→ **DIRECTIONS**
Each line below from the one containing "of them. -/" through the one containing "let r := fieldsOut b" is to be given again exactly, and no line outside that span.

→ **EXERCISE INPUTS**
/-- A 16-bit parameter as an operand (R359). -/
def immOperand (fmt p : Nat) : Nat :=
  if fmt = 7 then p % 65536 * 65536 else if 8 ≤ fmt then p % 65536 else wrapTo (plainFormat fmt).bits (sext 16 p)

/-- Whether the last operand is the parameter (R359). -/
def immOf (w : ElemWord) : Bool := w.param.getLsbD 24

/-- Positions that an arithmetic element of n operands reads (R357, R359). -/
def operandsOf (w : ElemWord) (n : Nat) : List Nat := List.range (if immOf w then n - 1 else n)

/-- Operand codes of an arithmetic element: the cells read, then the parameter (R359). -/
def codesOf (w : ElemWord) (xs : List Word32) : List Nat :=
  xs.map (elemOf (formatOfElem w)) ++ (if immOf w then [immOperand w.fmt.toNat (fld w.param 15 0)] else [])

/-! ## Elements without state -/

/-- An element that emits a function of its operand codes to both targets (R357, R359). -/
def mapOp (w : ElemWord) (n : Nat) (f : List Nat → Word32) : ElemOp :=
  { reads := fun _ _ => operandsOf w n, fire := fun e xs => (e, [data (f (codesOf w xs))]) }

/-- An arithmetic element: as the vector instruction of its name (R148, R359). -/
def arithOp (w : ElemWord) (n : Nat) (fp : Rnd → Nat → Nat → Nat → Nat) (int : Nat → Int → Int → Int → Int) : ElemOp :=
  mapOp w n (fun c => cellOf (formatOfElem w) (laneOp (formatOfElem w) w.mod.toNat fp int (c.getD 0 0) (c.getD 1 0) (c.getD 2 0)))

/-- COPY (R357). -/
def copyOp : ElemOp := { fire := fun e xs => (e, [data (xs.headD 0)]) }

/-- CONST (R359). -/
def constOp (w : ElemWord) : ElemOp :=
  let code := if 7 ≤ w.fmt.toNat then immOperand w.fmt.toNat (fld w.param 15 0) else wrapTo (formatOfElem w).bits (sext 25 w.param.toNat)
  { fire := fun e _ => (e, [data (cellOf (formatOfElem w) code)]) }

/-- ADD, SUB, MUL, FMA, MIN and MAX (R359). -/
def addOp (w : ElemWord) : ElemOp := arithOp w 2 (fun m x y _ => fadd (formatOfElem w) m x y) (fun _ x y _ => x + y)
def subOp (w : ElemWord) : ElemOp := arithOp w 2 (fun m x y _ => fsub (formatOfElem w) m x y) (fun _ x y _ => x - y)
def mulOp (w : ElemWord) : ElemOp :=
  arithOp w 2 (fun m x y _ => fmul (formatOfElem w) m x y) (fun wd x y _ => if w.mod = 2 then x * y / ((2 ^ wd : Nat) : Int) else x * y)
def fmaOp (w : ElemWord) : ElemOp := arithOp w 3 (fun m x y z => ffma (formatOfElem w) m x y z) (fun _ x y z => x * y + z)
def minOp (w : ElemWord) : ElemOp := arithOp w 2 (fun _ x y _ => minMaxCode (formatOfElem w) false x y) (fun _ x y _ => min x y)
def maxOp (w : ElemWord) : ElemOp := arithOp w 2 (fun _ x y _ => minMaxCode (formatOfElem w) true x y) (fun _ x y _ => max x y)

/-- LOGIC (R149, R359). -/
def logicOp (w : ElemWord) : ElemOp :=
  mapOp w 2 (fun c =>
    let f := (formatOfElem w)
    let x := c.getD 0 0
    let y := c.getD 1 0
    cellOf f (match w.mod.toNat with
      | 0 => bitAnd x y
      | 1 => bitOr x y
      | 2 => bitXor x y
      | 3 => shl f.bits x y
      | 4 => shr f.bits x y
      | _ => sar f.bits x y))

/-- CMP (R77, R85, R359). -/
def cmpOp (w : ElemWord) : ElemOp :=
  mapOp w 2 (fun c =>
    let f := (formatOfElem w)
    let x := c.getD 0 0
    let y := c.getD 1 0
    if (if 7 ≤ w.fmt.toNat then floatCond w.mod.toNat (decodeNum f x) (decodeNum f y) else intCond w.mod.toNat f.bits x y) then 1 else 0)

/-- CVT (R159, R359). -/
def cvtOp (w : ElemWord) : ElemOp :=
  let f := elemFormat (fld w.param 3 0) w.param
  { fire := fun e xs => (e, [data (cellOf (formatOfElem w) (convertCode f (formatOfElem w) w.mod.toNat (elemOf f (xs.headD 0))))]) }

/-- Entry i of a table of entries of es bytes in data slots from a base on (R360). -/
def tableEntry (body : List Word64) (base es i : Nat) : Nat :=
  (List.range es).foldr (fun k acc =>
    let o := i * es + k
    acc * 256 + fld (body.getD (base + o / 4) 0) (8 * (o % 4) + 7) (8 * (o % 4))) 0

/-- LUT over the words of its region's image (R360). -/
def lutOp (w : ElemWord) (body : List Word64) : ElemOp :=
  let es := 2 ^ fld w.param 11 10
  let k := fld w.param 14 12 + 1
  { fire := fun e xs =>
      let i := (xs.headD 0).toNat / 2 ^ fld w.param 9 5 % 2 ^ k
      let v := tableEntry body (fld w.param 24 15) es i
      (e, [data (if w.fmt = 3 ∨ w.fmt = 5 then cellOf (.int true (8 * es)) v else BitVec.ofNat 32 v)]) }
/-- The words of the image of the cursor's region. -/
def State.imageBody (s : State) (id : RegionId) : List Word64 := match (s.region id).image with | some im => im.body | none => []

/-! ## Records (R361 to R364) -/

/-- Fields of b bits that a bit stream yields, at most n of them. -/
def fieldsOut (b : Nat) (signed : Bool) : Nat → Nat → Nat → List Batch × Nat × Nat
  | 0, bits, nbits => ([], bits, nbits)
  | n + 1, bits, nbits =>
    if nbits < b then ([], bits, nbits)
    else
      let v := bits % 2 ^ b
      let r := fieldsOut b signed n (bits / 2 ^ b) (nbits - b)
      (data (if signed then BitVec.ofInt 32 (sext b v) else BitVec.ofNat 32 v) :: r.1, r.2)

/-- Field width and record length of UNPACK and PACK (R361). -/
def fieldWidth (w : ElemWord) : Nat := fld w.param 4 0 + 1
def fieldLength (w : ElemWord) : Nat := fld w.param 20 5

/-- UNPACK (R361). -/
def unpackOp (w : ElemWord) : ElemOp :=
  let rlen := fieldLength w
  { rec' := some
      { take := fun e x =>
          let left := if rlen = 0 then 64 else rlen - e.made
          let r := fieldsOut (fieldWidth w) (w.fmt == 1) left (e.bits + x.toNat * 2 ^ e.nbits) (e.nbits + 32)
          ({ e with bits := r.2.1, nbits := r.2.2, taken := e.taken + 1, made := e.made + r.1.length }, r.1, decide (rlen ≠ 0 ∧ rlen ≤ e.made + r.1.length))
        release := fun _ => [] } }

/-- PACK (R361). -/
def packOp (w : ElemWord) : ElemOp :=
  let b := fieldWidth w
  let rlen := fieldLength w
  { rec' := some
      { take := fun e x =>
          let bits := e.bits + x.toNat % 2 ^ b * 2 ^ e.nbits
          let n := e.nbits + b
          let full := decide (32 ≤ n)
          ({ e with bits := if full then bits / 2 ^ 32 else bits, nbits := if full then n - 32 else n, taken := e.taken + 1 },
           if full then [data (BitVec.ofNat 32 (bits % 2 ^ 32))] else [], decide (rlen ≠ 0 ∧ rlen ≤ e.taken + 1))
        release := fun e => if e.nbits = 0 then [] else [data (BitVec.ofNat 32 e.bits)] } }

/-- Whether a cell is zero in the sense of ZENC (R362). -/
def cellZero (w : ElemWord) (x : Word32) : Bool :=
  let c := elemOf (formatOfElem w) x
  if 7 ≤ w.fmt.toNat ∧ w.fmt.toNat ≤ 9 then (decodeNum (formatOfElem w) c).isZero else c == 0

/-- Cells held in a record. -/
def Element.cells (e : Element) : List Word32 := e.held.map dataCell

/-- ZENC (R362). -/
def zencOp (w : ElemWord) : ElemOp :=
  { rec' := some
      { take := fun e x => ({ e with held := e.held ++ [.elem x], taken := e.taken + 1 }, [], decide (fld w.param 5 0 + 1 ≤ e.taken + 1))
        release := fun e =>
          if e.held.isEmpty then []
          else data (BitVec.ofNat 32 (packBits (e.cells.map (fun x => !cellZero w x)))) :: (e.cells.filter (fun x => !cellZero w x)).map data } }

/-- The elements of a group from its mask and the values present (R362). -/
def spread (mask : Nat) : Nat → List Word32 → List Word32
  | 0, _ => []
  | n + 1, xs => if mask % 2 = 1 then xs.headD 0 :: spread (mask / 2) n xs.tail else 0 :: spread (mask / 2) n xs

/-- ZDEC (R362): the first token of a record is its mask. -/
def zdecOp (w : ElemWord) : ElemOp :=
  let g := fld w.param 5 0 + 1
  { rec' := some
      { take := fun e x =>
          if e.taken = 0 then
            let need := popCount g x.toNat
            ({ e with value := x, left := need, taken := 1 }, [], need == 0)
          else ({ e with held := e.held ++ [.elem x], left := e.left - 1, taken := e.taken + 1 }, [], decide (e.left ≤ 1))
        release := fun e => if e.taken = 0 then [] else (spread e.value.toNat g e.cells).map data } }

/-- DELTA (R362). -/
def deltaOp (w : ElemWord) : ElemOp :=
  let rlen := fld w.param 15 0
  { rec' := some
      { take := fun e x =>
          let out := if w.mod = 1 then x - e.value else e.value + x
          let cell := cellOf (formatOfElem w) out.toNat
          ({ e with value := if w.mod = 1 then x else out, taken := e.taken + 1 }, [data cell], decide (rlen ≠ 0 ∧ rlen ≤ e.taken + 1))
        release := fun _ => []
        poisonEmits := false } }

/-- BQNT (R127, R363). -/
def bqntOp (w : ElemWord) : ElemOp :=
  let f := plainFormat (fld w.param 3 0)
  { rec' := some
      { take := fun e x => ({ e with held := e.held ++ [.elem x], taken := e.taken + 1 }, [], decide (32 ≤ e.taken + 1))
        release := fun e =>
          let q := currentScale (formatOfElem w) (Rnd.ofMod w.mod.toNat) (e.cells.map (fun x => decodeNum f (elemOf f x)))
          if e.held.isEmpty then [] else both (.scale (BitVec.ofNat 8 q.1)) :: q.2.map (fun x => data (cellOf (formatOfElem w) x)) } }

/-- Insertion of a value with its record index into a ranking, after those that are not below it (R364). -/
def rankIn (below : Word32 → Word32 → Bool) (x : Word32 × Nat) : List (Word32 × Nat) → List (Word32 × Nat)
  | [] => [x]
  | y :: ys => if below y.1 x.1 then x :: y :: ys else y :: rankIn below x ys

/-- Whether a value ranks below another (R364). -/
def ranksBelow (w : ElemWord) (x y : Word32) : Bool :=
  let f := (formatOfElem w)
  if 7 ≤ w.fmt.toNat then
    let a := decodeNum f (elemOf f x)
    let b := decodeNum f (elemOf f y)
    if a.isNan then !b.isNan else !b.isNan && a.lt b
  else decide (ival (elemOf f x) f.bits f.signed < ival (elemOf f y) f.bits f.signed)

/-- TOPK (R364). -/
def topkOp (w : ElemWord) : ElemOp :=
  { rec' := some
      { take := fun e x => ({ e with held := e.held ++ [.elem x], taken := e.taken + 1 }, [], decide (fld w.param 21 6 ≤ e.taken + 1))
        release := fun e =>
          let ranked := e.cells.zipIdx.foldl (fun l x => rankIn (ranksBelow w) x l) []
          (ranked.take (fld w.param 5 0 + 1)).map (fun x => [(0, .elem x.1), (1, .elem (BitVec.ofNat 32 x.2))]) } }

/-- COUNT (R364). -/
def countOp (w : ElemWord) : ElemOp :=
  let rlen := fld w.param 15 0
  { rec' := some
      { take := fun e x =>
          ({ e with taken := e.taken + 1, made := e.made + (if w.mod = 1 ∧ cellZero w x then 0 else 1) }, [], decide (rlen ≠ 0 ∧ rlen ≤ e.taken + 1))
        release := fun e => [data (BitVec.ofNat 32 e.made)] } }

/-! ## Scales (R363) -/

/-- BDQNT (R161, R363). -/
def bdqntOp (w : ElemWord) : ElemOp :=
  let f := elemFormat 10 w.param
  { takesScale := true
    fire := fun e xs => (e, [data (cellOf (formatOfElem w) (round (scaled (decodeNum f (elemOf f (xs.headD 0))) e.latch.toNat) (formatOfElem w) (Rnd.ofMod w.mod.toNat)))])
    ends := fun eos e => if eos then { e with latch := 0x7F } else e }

→ **SOLUTION FOR THIS PROBLEM**
/-- Fields of b bits that a bit stream yields, at most n of them. -/
def fieldsOut (b : Nat) (signed : Bool) : Nat → Nat → Nat → List Batch × Nat × Nat
  | 0, bits, nbits => ([], bits, nbits)
  | n + 1, bits, nbits =>
    if nbits < b then ([], bits, nbits)
    else
      let v := bits % 2 ^ b
      let r := fieldsOut b signed n (bits / 2 ^ b) (nbits - b)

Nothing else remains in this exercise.